Work to complete » Set down, please, exactly the lines below that run from the line with "def Hub.eyesFollow (h" to the line with "(R147, R212). -/", both lines included.

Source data
----------
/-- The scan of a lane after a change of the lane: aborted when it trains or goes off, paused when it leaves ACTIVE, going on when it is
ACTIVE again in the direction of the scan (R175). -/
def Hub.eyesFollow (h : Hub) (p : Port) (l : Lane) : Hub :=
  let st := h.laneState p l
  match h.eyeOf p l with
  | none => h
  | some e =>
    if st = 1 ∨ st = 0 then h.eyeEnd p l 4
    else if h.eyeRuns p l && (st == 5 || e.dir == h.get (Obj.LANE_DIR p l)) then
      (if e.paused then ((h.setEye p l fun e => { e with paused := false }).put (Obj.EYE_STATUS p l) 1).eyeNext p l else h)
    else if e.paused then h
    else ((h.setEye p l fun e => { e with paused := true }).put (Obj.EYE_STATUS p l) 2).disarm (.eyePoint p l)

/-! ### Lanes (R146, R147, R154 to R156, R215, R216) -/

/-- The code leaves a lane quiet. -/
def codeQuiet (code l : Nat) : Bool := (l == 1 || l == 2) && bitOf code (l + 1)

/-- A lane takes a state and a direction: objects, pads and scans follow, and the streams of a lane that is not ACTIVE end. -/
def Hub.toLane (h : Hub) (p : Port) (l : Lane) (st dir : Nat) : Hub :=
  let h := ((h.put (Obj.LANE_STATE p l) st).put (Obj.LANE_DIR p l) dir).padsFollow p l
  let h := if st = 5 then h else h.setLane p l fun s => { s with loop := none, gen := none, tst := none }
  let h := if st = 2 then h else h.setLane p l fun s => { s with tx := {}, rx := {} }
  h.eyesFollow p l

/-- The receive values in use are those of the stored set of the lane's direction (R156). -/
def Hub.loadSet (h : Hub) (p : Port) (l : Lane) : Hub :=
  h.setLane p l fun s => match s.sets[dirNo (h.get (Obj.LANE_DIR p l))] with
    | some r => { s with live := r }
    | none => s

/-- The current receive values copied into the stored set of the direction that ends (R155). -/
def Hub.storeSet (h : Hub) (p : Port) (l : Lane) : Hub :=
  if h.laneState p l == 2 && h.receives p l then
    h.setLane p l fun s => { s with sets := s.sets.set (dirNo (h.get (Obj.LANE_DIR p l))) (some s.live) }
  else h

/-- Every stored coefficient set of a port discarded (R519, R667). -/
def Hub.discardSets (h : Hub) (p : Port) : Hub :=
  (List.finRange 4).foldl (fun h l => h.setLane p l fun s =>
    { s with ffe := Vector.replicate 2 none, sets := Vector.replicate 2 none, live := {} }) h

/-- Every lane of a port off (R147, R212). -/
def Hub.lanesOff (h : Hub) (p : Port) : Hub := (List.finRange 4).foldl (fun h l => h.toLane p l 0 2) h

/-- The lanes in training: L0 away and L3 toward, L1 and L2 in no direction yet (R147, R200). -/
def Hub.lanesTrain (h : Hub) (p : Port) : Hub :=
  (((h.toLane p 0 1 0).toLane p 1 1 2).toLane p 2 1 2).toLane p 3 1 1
----------
Result of this task »
def Hub.eyesFollow (h : Hub) (p : Port) (l : Lane) : Hub :=
  let st := h.laneState p l
  match h.eyeOf p l with
  | none => h
  | some e =>
    if st = 1 ∨ st = 0 then h.eyeEnd p l 4
    else if h.eyeRuns p l && (st == 5 || e.dir == h.get (Obj.LANE_DIR p l)) then
      (if e.paused then ((h.setEye p l fun e => { e with paused := false }).put (Obj.EYE_STATUS p l) 1).eyeNext p l else h)
    else if e.paused then h
    else ((h.setEye p l fun e => { e with paused := true }).put (Obj.EYE_STATUS p l) 2).disarm (.eyePoint p l)

/-! ### Lanes (R146, R147, R154 to R156, R215, R216) -/

/-- The code leaves a lane quiet. -/
def codeQuiet (code l : Nat) : Bool := (l == 1 || l == 2) && bitOf code (l + 1)

/-- A lane takes a state and a direction: objects, pads and scans follow, and the streams of a lane that is not ACTIVE end. -/
def Hub.toLane (h : Hub) (p : Port) (l : Lane) (st dir : Nat) : Hub :=
  let h := ((h.put (Obj.LANE_STATE p l) st).put (Obj.LANE_DIR p l) dir).padsFollow p l
  let h := if st = 5 then h else h.setLane p l fun s => { s with loop := none, gen := none, tst := none }
  let h := if st = 2 then h else h.setLane p l fun s => { s with tx := {}, rx := {} }
  h.eyesFollow p l

/-- The receive values in use are those of the stored set of the lane's direction (R156). -/
def Hub.loadSet (h : Hub) (p : Port) (l : Lane) : Hub :=
  h.setLane p l fun s => match s.sets[dirNo (h.get (Obj.LANE_DIR p l))] with
    | some r => { s with live := r }
    | none => s

/-- The current receive values copied into the stored set of the direction that ends (R155). -/
def Hub.storeSet (h : Hub) (p : Port) (l : Lane) : Hub :=
  if h.laneState p l == 2 && h.receives p l then
    h.setLane p l fun s => { s with sets := s.sets.set (dirNo (h.get (Obj.LANE_DIR p l))) (some s.live) }
  else h

/-- Every stored coefficient set of a port discarded (R519, R667). -/
def Hub.discardSets (h : Hub) (p : Port) : Hub :=
  (List.finRange 4).foldl (fun h l => h.setLane p l fun s =>
    { s with ffe := Vector.replicate 2 none, sets := Vector.replicate 2 none, live := {} }) h

/-- Every lane of a port off (R147, R212). -/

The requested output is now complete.